*** SOURCE DATA ***

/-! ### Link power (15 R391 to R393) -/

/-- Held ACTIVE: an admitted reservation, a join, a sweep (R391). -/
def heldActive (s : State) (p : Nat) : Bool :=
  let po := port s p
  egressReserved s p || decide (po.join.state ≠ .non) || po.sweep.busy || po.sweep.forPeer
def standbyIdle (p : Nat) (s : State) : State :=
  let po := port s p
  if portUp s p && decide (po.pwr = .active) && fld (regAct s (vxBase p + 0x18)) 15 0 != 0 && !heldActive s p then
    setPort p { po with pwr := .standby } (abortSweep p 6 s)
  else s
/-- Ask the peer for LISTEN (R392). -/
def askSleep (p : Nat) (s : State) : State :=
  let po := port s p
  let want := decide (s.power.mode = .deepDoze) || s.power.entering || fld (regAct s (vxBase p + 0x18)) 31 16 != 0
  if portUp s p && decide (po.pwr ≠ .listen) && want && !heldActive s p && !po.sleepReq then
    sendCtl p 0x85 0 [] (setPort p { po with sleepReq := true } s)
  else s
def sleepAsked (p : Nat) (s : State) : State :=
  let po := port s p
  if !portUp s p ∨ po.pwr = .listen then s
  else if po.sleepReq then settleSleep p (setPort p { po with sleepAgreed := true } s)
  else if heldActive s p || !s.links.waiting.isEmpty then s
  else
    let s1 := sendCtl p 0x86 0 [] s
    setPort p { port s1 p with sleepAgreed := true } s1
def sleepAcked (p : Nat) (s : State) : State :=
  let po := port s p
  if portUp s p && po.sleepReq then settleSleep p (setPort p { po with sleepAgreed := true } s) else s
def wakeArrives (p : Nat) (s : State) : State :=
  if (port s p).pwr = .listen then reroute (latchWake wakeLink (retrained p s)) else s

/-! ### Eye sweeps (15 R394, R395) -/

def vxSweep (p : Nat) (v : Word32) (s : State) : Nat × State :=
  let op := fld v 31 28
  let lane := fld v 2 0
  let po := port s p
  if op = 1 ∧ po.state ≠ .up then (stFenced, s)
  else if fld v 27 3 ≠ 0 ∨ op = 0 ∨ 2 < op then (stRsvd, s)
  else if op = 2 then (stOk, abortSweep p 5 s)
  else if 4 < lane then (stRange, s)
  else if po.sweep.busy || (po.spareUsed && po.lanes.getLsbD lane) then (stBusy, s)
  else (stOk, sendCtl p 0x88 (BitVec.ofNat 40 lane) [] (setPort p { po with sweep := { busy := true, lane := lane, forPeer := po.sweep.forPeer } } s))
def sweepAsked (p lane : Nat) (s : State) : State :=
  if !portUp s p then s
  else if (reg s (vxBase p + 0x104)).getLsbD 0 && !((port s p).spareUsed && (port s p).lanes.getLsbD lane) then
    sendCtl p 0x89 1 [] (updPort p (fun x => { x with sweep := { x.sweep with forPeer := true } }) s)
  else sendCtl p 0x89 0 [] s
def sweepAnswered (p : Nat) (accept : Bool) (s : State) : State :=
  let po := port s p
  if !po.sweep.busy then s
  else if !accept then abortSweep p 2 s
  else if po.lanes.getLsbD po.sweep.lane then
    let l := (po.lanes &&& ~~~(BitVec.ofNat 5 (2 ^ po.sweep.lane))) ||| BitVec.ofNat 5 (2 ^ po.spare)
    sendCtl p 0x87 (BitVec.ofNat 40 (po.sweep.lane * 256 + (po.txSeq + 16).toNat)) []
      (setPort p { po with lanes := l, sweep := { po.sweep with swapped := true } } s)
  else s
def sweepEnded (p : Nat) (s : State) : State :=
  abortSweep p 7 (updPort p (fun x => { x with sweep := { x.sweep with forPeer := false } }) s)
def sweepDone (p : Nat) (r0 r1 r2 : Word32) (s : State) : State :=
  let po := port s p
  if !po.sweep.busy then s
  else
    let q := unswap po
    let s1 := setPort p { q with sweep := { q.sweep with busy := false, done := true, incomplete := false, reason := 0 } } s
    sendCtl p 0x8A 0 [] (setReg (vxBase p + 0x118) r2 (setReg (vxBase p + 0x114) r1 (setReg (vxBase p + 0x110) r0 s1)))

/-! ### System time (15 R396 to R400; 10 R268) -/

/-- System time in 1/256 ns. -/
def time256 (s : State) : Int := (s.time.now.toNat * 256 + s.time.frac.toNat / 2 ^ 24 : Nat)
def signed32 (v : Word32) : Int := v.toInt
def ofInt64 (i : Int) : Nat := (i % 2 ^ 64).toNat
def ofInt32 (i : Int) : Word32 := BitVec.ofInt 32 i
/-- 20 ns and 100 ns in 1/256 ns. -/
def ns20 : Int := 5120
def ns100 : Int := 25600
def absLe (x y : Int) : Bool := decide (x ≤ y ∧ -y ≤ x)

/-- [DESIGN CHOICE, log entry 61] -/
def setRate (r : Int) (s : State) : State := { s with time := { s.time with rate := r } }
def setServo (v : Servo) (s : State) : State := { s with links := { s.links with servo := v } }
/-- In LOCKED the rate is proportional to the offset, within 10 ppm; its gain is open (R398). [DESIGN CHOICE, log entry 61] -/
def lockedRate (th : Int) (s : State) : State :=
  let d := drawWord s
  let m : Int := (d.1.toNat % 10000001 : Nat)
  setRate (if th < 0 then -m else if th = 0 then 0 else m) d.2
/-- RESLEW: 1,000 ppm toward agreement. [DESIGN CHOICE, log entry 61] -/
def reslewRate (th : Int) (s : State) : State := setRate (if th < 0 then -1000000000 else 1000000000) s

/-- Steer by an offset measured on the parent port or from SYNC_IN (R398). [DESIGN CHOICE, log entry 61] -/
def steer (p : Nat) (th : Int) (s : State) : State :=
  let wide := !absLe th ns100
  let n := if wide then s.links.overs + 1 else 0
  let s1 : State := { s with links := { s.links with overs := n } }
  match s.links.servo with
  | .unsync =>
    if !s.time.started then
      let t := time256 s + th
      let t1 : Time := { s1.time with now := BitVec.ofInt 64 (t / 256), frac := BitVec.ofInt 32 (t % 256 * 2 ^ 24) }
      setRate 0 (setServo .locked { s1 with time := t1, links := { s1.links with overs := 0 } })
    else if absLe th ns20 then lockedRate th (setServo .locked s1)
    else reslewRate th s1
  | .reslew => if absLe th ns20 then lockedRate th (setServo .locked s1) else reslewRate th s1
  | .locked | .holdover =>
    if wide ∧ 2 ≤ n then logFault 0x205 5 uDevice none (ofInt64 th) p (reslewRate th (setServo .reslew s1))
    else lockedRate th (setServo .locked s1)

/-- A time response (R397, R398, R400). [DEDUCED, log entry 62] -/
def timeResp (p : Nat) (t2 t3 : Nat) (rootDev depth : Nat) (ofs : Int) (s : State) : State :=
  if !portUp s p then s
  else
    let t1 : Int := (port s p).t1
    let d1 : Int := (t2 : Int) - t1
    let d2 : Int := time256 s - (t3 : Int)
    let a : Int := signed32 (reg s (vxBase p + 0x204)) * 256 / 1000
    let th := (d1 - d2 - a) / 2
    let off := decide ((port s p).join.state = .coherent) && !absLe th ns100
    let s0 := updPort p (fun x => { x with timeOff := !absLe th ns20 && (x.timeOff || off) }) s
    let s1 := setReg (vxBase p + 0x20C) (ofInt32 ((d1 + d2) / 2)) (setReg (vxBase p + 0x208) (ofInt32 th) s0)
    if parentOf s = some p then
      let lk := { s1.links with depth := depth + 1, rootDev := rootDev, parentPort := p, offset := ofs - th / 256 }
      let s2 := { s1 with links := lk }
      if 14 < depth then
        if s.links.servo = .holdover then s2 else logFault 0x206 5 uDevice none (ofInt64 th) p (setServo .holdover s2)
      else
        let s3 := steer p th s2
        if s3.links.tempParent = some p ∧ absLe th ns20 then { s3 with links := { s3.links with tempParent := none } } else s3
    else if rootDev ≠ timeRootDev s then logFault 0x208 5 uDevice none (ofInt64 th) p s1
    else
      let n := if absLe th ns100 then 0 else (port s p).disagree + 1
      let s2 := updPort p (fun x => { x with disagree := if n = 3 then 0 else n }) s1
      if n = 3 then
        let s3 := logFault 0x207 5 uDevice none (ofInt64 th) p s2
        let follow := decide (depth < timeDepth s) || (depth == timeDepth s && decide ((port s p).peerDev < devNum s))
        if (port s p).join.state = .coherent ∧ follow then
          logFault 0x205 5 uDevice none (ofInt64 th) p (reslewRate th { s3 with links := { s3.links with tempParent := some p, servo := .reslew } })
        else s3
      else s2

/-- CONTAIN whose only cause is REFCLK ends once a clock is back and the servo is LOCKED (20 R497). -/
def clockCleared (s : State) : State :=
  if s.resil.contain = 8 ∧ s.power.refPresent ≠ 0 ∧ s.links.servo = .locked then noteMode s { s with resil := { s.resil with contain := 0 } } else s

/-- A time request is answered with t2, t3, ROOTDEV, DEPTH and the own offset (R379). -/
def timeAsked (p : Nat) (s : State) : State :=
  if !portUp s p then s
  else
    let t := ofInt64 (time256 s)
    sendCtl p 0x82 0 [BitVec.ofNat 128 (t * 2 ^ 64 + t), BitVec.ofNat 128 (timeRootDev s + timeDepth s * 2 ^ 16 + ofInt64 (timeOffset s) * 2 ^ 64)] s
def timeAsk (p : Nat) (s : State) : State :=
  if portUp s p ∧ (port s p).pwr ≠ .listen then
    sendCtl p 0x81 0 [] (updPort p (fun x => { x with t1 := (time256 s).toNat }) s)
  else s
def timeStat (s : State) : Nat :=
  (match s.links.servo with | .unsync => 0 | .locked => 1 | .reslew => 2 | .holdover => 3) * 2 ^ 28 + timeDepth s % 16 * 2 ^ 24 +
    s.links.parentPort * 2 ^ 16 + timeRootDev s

*** End of SOURCE DATA ***

__WHAT THE TASK REQUIRES__: In the records above, locate every line with the string "false" and copy it.

__ANSWER BELOW__:
  abortSweep p 7 (updPort p (fun x => { x with sweep := { x.sweep with forPeer := false } }) s)
    let s1 := setPort p { q with sweep := { q.sweep with busy := false, done := true, incomplete := false, reason := 0 } } s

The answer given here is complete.